───── Given data

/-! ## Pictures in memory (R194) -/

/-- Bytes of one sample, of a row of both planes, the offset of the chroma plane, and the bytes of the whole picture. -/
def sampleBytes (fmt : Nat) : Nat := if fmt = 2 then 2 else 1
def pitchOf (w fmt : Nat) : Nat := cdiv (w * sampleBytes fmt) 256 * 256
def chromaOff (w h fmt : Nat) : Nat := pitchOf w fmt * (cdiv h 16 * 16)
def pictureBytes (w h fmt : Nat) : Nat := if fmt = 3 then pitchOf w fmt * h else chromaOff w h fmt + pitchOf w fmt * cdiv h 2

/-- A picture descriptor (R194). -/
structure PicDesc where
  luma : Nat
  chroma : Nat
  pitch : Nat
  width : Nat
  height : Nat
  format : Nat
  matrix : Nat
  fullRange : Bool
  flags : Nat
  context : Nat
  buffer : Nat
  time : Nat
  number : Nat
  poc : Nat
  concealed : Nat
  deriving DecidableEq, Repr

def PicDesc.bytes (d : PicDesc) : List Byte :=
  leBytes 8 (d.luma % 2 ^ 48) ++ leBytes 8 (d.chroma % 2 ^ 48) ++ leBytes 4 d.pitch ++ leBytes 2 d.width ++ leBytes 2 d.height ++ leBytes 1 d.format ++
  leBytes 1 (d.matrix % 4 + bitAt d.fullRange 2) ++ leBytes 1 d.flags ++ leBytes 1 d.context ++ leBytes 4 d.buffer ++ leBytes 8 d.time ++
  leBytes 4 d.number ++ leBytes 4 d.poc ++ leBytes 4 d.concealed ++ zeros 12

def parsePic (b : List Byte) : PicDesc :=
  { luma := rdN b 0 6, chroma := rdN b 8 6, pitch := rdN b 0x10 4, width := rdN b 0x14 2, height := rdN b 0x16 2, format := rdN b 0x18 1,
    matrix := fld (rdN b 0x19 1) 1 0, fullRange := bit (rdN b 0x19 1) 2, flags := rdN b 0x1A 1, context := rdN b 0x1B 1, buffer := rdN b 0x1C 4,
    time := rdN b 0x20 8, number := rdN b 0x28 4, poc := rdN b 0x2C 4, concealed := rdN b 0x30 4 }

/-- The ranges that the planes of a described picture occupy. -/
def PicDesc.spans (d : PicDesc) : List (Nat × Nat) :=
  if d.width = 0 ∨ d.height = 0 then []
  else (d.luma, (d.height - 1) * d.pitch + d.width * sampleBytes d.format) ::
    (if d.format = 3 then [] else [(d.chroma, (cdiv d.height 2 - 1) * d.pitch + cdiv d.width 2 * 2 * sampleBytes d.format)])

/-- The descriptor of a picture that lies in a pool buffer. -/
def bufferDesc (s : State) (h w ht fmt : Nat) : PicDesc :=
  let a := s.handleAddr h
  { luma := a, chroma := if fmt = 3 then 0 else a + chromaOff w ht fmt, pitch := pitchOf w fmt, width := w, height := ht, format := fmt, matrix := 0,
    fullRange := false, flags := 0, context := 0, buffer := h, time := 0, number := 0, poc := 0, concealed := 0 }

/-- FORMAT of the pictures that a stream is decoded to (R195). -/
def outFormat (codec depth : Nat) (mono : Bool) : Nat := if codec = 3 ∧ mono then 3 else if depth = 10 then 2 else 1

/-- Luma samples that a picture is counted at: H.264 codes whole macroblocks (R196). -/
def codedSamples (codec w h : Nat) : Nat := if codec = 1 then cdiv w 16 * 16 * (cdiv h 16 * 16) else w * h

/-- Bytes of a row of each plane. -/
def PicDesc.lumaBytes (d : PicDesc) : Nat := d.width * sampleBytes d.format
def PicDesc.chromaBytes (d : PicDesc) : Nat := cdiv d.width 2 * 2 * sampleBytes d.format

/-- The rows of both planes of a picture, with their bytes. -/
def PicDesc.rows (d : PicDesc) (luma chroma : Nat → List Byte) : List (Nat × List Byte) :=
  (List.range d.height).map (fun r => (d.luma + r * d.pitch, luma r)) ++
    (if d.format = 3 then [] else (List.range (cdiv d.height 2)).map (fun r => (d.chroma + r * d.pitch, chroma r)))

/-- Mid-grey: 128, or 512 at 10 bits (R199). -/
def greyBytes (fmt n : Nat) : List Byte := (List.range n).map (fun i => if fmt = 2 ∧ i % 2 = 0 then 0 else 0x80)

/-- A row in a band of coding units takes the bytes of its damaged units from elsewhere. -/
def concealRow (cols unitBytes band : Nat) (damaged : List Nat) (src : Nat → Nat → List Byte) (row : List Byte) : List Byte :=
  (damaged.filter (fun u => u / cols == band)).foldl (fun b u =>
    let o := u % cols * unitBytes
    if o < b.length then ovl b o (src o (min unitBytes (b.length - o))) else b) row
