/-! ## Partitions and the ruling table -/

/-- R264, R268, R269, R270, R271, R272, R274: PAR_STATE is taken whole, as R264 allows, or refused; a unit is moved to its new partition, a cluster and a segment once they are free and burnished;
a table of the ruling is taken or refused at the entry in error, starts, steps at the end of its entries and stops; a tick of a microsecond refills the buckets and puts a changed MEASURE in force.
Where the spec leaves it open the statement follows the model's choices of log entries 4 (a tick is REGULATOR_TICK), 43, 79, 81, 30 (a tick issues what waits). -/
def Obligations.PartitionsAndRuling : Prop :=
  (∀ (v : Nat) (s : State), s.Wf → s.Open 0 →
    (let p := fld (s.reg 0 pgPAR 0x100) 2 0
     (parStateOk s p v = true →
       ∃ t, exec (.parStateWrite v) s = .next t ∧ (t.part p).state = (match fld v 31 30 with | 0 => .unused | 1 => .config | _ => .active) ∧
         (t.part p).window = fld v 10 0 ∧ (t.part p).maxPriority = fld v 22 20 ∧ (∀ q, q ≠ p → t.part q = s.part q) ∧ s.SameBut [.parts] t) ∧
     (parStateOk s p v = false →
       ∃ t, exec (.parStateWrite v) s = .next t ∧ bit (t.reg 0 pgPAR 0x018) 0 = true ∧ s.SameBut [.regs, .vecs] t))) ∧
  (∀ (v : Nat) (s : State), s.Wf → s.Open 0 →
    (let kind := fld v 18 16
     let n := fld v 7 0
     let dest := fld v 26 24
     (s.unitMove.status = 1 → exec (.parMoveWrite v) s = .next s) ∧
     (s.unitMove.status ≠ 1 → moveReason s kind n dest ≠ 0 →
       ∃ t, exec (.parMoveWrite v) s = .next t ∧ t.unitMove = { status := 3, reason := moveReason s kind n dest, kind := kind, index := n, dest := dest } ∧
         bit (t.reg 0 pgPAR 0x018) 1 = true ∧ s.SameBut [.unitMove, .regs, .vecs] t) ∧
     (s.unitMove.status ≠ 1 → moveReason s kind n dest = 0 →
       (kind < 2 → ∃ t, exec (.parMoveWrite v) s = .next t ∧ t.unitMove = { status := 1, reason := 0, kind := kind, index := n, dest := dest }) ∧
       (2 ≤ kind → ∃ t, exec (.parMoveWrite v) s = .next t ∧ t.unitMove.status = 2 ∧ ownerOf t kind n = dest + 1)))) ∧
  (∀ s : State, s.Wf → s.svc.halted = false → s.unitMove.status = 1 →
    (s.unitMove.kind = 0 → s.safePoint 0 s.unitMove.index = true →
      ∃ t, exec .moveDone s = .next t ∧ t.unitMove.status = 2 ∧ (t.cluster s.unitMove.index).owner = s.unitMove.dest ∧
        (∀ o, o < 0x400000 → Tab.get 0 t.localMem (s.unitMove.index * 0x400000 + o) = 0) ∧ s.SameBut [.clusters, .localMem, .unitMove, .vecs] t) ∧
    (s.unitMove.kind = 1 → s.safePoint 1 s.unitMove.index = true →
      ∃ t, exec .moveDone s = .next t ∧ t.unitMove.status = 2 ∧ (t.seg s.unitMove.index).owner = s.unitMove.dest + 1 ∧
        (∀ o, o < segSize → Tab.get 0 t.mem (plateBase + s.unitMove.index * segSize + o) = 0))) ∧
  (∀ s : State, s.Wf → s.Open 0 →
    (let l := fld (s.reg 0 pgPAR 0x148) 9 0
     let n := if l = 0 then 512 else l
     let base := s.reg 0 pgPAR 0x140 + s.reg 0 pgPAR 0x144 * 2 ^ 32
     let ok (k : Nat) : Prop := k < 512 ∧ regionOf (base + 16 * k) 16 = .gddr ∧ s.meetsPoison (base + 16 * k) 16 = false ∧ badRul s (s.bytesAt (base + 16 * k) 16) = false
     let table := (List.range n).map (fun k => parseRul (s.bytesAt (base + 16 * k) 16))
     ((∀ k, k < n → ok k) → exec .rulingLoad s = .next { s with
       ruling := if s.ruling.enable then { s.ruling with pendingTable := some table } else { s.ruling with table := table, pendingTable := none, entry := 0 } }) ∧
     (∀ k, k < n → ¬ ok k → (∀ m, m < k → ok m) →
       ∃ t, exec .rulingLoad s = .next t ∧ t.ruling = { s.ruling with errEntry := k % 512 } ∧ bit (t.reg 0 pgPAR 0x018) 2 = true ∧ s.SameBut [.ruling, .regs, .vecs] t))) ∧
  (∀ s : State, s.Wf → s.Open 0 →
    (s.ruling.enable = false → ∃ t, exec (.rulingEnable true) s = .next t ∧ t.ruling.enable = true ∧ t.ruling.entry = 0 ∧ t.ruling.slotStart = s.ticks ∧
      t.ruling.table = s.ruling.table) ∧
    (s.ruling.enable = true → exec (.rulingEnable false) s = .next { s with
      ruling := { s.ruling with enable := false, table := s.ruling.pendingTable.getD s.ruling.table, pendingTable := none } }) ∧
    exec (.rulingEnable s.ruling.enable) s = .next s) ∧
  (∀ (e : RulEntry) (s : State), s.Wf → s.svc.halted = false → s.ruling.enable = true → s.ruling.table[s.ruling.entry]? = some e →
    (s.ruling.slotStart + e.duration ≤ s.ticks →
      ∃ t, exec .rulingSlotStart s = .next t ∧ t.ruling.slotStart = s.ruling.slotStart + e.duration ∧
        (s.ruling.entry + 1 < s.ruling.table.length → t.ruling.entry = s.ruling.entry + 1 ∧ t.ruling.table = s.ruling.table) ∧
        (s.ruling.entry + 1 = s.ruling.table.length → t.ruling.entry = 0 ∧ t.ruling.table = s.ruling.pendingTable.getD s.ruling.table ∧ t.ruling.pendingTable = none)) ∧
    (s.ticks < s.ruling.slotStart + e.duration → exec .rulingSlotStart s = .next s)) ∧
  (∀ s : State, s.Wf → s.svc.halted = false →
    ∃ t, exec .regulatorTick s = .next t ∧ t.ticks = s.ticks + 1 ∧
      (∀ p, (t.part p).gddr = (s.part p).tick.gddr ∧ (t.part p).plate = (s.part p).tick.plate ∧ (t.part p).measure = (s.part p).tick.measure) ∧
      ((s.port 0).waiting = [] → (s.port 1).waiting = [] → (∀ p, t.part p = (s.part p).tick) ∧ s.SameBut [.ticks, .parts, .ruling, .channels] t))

──────────

Work required
Copy each line in the entries above where the word "that" shows up.

Response area
/-- The ranges that the planes of a described picture occupy. -/
/-- The descriptor of a picture that lies in a pool buffer. -/
/-- FORMAT of the pictures that a stream is decoded to (R195). -/
/-- Luma samples that a picture is counted at: H.264 codes whole macroblocks (R196). -/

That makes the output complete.